▶ _PROBLEM DETAILS_
Copy, exactly and without additions, every line in the records below from the one holding "gen quota =>" through the one holding "(vaultId 2 t) k", both ends included.
☆ ☆ ☆ ☆
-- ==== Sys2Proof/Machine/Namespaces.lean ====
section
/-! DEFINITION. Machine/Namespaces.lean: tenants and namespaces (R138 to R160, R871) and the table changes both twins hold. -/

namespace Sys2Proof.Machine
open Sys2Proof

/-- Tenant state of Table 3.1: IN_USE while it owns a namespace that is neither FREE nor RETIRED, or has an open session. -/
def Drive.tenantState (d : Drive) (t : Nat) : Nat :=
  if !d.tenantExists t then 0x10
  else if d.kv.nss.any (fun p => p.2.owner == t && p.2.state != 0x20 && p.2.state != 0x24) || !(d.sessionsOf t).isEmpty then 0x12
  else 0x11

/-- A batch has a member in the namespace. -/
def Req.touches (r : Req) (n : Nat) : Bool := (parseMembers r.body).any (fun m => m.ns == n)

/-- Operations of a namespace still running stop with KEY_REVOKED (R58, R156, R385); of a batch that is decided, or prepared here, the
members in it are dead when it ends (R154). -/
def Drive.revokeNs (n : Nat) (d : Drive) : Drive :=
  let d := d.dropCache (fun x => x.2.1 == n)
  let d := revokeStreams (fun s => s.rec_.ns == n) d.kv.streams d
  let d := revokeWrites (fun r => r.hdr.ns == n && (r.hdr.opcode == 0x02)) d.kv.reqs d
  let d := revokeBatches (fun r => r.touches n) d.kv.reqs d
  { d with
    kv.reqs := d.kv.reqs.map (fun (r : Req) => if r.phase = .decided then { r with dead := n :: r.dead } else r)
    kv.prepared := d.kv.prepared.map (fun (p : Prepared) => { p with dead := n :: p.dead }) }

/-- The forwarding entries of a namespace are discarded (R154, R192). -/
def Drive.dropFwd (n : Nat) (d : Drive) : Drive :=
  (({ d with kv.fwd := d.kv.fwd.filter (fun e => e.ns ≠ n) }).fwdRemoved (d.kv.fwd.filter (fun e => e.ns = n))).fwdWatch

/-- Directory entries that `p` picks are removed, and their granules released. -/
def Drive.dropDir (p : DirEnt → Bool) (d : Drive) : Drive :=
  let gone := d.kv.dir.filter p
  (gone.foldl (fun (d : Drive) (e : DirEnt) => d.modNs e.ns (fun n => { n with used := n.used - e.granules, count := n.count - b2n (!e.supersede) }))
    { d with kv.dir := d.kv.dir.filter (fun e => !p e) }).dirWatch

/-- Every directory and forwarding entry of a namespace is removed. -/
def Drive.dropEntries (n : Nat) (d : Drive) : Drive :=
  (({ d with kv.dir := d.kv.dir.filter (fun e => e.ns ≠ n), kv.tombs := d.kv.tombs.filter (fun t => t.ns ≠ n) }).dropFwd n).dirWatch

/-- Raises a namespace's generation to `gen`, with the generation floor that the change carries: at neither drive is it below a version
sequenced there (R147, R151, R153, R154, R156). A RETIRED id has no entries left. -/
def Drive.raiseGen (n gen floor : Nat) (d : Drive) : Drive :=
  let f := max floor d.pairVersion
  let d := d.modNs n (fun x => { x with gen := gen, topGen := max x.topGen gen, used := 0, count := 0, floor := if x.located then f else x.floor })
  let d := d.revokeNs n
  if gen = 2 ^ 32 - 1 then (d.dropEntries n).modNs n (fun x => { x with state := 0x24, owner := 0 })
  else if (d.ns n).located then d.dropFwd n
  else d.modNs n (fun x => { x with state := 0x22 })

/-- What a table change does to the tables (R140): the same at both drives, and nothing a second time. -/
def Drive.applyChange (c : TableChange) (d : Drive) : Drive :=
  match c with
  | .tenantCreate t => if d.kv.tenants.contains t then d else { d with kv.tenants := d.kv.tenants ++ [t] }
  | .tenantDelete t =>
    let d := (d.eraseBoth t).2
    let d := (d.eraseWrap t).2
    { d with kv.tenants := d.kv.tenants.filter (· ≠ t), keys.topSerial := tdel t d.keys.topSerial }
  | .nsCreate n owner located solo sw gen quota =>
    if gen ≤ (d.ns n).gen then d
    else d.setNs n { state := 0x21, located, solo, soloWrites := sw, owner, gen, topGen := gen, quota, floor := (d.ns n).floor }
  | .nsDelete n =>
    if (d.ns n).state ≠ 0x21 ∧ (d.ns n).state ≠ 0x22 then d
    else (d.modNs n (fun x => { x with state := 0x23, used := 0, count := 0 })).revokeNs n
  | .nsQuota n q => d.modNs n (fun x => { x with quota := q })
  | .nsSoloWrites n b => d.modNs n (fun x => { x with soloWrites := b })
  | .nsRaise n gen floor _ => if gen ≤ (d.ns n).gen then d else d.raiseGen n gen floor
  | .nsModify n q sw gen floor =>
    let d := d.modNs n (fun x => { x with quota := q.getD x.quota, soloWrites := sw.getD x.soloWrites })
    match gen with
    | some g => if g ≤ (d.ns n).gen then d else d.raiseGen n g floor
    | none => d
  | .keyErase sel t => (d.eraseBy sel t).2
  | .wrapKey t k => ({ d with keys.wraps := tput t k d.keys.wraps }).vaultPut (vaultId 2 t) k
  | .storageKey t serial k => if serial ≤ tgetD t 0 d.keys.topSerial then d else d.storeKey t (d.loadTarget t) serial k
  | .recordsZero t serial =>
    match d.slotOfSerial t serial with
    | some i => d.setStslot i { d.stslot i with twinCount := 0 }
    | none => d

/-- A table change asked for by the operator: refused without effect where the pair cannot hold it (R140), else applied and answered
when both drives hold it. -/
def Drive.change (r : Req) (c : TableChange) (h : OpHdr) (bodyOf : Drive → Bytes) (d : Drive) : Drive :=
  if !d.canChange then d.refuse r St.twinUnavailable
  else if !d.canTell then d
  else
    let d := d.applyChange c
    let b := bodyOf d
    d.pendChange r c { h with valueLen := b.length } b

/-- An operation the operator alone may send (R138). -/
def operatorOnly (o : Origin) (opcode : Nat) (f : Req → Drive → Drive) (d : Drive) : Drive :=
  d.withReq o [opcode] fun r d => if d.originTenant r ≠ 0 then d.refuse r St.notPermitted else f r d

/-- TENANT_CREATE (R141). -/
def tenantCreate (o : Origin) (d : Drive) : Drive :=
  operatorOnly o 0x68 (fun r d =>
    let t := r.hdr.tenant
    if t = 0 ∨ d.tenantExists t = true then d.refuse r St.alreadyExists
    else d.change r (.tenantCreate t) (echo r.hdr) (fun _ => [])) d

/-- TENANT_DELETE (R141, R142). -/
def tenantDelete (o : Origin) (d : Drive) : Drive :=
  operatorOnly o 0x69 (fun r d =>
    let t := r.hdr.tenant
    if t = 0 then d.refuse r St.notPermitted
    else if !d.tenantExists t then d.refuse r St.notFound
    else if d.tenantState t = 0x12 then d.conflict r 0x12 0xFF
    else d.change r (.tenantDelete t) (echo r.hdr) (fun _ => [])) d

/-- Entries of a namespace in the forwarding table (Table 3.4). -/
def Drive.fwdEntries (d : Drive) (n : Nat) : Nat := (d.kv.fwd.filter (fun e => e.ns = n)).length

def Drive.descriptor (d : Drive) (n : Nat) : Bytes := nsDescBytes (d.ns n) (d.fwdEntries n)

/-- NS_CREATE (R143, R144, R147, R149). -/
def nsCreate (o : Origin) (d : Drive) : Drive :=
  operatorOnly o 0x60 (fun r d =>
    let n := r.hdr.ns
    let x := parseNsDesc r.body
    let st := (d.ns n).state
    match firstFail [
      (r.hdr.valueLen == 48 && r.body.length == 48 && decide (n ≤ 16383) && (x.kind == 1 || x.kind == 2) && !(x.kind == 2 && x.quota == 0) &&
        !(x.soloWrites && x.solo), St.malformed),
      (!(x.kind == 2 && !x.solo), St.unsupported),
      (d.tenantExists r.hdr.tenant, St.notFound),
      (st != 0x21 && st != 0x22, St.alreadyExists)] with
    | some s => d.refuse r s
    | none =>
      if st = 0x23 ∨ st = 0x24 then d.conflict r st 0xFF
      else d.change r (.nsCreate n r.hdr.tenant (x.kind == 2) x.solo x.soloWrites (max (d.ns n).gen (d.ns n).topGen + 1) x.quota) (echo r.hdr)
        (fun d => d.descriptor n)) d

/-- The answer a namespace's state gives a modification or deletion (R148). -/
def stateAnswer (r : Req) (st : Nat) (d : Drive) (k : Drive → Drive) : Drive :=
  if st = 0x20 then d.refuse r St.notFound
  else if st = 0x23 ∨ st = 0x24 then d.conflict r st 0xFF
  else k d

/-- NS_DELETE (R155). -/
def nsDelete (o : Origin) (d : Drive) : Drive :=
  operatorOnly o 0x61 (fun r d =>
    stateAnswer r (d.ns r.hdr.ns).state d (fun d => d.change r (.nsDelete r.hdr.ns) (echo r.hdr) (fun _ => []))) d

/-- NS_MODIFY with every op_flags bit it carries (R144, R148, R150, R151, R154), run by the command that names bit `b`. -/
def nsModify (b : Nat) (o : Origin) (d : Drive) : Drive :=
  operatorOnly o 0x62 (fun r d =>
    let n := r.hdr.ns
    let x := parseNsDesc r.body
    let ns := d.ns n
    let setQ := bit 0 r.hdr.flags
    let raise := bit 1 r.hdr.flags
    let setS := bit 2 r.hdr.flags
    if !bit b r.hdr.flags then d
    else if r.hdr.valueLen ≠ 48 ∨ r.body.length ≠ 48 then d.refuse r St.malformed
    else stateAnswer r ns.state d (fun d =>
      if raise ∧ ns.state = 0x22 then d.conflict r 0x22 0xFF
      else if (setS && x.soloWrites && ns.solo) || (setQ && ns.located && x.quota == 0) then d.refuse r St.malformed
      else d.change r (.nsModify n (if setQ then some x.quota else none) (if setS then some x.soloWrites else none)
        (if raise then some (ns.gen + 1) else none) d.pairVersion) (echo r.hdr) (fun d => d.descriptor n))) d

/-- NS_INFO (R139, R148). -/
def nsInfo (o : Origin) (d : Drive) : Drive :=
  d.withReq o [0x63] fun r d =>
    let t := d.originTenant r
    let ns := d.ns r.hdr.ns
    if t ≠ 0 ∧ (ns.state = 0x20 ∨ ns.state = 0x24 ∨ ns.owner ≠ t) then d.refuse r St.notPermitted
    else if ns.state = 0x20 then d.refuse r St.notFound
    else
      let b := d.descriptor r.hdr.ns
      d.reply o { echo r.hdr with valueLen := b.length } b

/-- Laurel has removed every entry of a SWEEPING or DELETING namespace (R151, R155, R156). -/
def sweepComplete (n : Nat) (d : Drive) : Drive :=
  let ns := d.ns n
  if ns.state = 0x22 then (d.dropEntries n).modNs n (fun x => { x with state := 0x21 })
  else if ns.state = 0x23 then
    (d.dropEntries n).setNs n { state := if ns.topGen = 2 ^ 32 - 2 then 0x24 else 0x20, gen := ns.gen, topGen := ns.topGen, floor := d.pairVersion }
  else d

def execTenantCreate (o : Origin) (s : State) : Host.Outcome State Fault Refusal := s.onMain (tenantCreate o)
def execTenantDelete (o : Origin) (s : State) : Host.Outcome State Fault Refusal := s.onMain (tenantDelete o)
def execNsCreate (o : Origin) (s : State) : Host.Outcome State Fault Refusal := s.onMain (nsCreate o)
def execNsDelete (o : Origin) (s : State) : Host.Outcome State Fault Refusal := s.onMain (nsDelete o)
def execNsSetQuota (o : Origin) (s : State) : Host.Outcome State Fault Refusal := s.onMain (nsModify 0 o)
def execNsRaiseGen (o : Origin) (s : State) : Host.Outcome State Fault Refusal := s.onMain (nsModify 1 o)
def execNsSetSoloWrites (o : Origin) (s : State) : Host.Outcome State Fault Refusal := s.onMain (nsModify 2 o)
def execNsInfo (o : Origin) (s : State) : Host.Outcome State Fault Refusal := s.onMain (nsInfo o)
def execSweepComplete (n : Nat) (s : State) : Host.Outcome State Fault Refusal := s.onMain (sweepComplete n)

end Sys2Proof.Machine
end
☆ ☆ ☆ ☆
▶ _ANSWER TO THE EXERCISE_
  | .nsCreate n owner located solo sw gen quota =>
    if gen ≤ (d.ns n).gen then d
    else d.setNs n { state := 0x21, located, solo, soloWrites := sw, owner, gen, topGen := gen, quota, floor := (d.ns n).floor }
  | .nsDelete n =>
    if (d.ns n).state ≠ 0x21 ∧ (d.ns n).state ≠ 0x22 then d
    else (d.modNs n (fun x => { x with state := 0x23, used := 0, count := 0 })).revokeNs n
  | .nsQuota n q => d.modNs n (fun x => { x with quota := q })
  | .nsSoloWrites n b => d.modNs n (fun x => { x with soloWrites := b })
  | .nsRaise n gen floor _ => if gen ≤ (d.ns n).gen then d else d.raiseGen n gen floor
  | .nsModify n q sw gen floor =>
    let d := d.modNs n (fun x => { x with quota := q.getD x.quota, soloWrites := sw.getD x.soloWrites })
    match gen with
    | some g => if g ≤ (d.ns n).gen then d else d.raiseGen n g floor
    | none => d
  | .keyErase sel t => (d.eraseBy sel t).2
  | .wrapKey t k => ({ d with keys.wraps := tput t k d.keys.wraps }).vaultPut (vaultId 2 t) k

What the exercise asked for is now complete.